(Records for processing Opens)

-- ==== Sys2Proof/Machine/Ops.lean ====
section
/-! DEFINITION. The accessors every block's operations go through, the settings as the blocks read them, the timers'
counts, and the arrival of a notice at an origin's records. -/

namespace Sys2Proof.Machine

/-! ### One value for each origin -/

/-- The value of direct origin `o`. -/
def PerDirect.get {α : Type} (x : PerDirect α) (o : Direct) : α :=
  match o with
  | .a => x.a
  | .b => x.b
  | .c => x.c

/-- `x` with the value of direct origin `o` replaced. -/
def PerDirect.set {α : Type} (x : PerDirect α) (o : Direct) (v : α) : PerDirect α :=
  match o with
  | .a => { x with a := v }
  | .b => { x with b := v }
  | .c => { x with c := v }

/-- The value of origin `o`. -/
def PerOrigin.get {α : Type} (x : PerOrigin α) (o : Origin) : α :=
  match o with
  | .a => x.a
  | .b => x.b
  | .c => x.c
  | .p => x.p

/-- `x` with the value of origin `o` replaced. -/
def PerOrigin.set {α : Type} (x : PerOrigin α) (o : Origin) (v : α) : PerOrigin α :=
  match o with
  | .a => { x with a := v }
  | .b => { x with b := v }
  | .c => { x with c := v }
  | .p => { x with p := v }

/-- A direct origin as an origin. -/
def directOrigin : Direct → Origin
  | .a => .a
  | .b => .b
  | .c => .c

/-- The direct origin that an origin is; none for P. -/
def originDirect : Origin → Option Direct
  | .a => some .a
  | .b => some .b
  | .c => some .c
  | .p => none

/-- The origin a two-wire port fixes (R133). -/
def portOrigin : TwPort → Direct
  | .a => .a
  | .b => .b

/-- Byte `k` of a per-origin setting, in the order A, B, C, P (R177). -/
def originIndex : Origin → Nat
  | .a => 0
  | .b => 1
  | .c => 2
  | .p => 3

/-- Byte `k` of a per-origin setting, in the order A, B, C (R177). -/
def directIndex : Direct → Nat
  | .a => 0
  | .b => 1
  | .c => 2

/-! ### The fields of State -/

def State.setTime (s : State) (t : Time) : State := { s with time := t }
def State.setSettings (s : State) (x : Settings) : State := { s with settings := x }
def State.setQueue (s : State) (q : Queue) : State := { s with queue := q }
def State.setEngine (s : State) (e : Engine) : State := { s with engine := e }
def State.setMonitor (s : State) (m : Monitor) : State := { s with monitor := m }
def State.setLeases (s : State) (l : List Lease) : State := { s with leases := l }
def State.setMirror (s : State) (m : List (Option Entry)) : State := { s with mirror := m }
def State.setDueMarks (s : State) (d : List DueMark) : State := { s with dueMarks := d }
def State.setRecords (s : State) (r : PerDirect Records) : State := { s with records := r }
def State.setPortC (s : State) (p : PortC) : State := { s with portC := p }
def State.setPins (s : State) (p : Pins) : State := { s with pins := p }
def State.setPending (s : State) (p : List Instr) : State := { s with pending := p }

/-- The state of a two-wire port. -/
def State.tw (s : State) (p : TwPort) : Tw :=
  match p with
  | .a => s.portA
  | .b => s.portB

/-- `s` with the state of a two-wire port replaced. -/
def State.setTw (s : State) (p : TwPort) (x : Tw) : State :=
  match p with
  | .a => { s with portA := x }
  | .b => { s with portB := x }

/-- The records of a direct origin. -/
def State.recOf (s : State) (o : Direct) : Records := s.records.get o

/-- `s` with the records of a direct origin replaced. -/
def State.setRec (s : State) (o : Direct) (r : Records) : State := s.setRecords (s.records.set o r)

/-- The entry of that index; none when it is EMPTY or there is no such index. -/
def State.entry (s : State) (i : Nat) : Option Entry := (s.mirror[i]?).join

/-- `s` with the entry of that index replaced; none makes it EMPTY. -/
def State.setEntry (s : State) (i : Nat) (e : Option Entry) : State := s.setMirror (s.mirror.set i e)

/-! ### The settings as the blocks read them (Table 10.1) -/

/-- Setting 0 as the engine and the monitor read it. -/
def Settings.busRate (x : Settings) : Rate := if x.rate = 400#32 then .khz400 else .khz100

/-- An origin's part of setting 8. -/
def Settings.quota (x : Settings) (o : Origin) : Nat := (fieldByte x.quotas (originIndex o)).toNat

/-- An origin's part of setting 9. -/
def Settings.weight (x : Settings) (o : Origin) : Nat := (fieldByte x.weights (originIndex o)).toNat

/-- A direct origin's part of setting 10. -/
def Settings.holdLimit (x : Settings) (o : Direct) : Nat := (fieldByte x.holdLimits (directIndex o)).toNat

/-- A direct origin's part of setting 11. -/
def Settings.attentionOn (x : Settings) (o : Direct) : Bool := fieldByte x.attention (directIndex o) == 1#8

/-! ### Counts and targets on the broker time (R57, R184) -/

/-- A count of length `n` that begins now. -/
def startCount (n : Nat) : Count := ⟨n, 0⟩

/-- A count of N ms has run out at the (N + 1)th change of the broker time after it began (R57). -/
def Count.expired (c : Count) : Bool := c.limit + 1 ≤ c.changes

/-- A running count has run out. -/
def ranOut (c : Option Count) : Bool :=
  match c with
  | some c => c.expired
  | none => false

/-- One change of the broker time reaches a count. -/
def Count.tick (c : Count) : Count := { c with changes := c.changes + 1 }

/-- The target that many ms from now, modulo 65536 (R184). -/
def State.after (s : State) (ms : Nat) : Time := s.time + BitVec.ofNat 16 ms

/-! ### Codes (Table 11.2) -/

def Kind.code : Kind → Nat
  | .probe => 0
  | .write => 1
  | .read => 2
  | .writeRead => 3

def Result.code : Result → Nat
  | .done => 0
  | .noDevice => 1
  | .dataNack => 2
  | .arbLost => 3
  | .stretchTimeout => 4
  | .transactionTimeout => 5
  | .misplacedCondition => 6
  | .expired => 7
  | .cancelled => 8

def NoticeKind.code : NoticeKind → Nat
  | .valueChanged => 1
  | .limitCrossed => 2
  | .entryFault => 3
  | .entryRecovered => 4
  | .entryDropped => 5
  | .leaseEnded => 6
  | .busStuck => 7
  | .busRecovered => 8
  | .settingChanged => 9
  | .brokerRestarted => 10

def EntryStatus.code : EntryStatus → Nat
  | .pendingFirst => 1
  | .fresh => 2
  | .stale => 3
  | .fault => 4

def RangeState.code : RangeState → Nat
  | .inRange => 0
  | .below => 1
  | .above => 2

def EngineState.code : EngineState → Nat
  | .idle => 0
  | .address => 1
  | .write => 2
  | .restart => 3
  | .read => 4
  | .stopping => 5
  | .backoff => 6
  | .recovery => 7
  | .stuck => 8

def MonitorState.code : MonitorState → Nat
  | .unknown => 0
  | .free => 1
  | .busyOwn => 2
  | .busyForeign => 3

/-- A usable device address, 0x08 to 0x77 (0.6). -/
def usableAddress (a : Byte) : Bool := 0x08 ≤ a.toNat && a.toNat ≤ 0x77

/-! ### Notices (R85 to R87) -/

/-- A count that stops at 255 (R85, R88). -/
def countUp (n : Nat) : Nat := min (n + 1) Config.maxCount

/-- Case 1 of R87 on the undelivered notices: the first of the same kind and subject takes the arrival; none where
there is no such notice. -/
def mergeNotice (kind : NoticeKind) (subject : Subject) (value : List Byte) (now : Time) :
    List Notice → Option (List Notice)
  | [] => none
  | n :: ns =>
    if n.kind = kind ∧ n.subject = subject then
      some ({ n with count := countUp n.count, value := value, time := now } :: ns)
    else (mergeNotice kind subject value now ns).map (n :: ·)

/-- The arrival of a notice at an origin's records: merged, appended or lost (R87). -/
def Records.arrive (r : Records) (kind : NoticeKind) (subject : Subject) (value : List Byte) (now : Time) :
    Records :=
  match mergeNotice kind subject value now (r.notices.drop r.e) with
  | some undelivered => { r with notices := r.notices.take r.e ++ undelivered }
  | none =>
    if r.notices.length < Config.maxNotices then
      { r with notices := r.notices ++ [⟨kind, subject, 1, value, now⟩] }
    else { r with lost := countUp r.lost }

/-- A producer hands a notice to one origin's records (R86). -/
def State.notify (s : State) (o : Direct) (kind : NoticeKind) (subject : Subject) (value : List Byte) : State :=
  s.setRec o ((s.recOf o).arrive kind subject value s.time)

/-- A producer hands a notice to one origin's records if that origin is meant. -/
def State.notifyIf (s : State) (meant : Bool) (o : Direct) (kind : NoticeKind) (subject : Subject)
    (value : List Byte) : State :=
  if meant then s.notify o kind subject value else s

/-- A producer hands a notice to each origin it names. The origins' lists are apart, so their order is of no effect
(R86). -/
def State.notifyEach (s : State) (meant : PerDirect Bool) (kind : NoticeKind) (subject : Subject)
    (value : List Byte) : State :=
  ((s.notifyIf meant.a .a kind subject value).notifyIf meant.b .b kind subject value).notifyIf meant.c .c kind subject value

/-- Every direct origin but `o`. -/
def othersThan (o : Direct) : PerDirect Bool := PerDirect.set ⟨true, true, true⟩ o false

end Sys2Proof.Machine
end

(Records for processing Closes)

# [Task to complete]
Each line that contains the string "Option" should be copied from the data above.

# [Solution to this task]
def originDirect : Origin → Option Direct
def State.setMirror (s : State) (m : List (Option Entry)) : State := { s with mirror := m }
def State.entry (s : State) (i : Nat) : Option Entry := (s.mirror[i]?).join
def State.setEntry (s : State) (i : Nat) (e : Option Entry) : State := s.setMirror (s.mirror.set i e)
def ranOut (c : Option Count) : Bool :=
    List Notice → Option (List Notice)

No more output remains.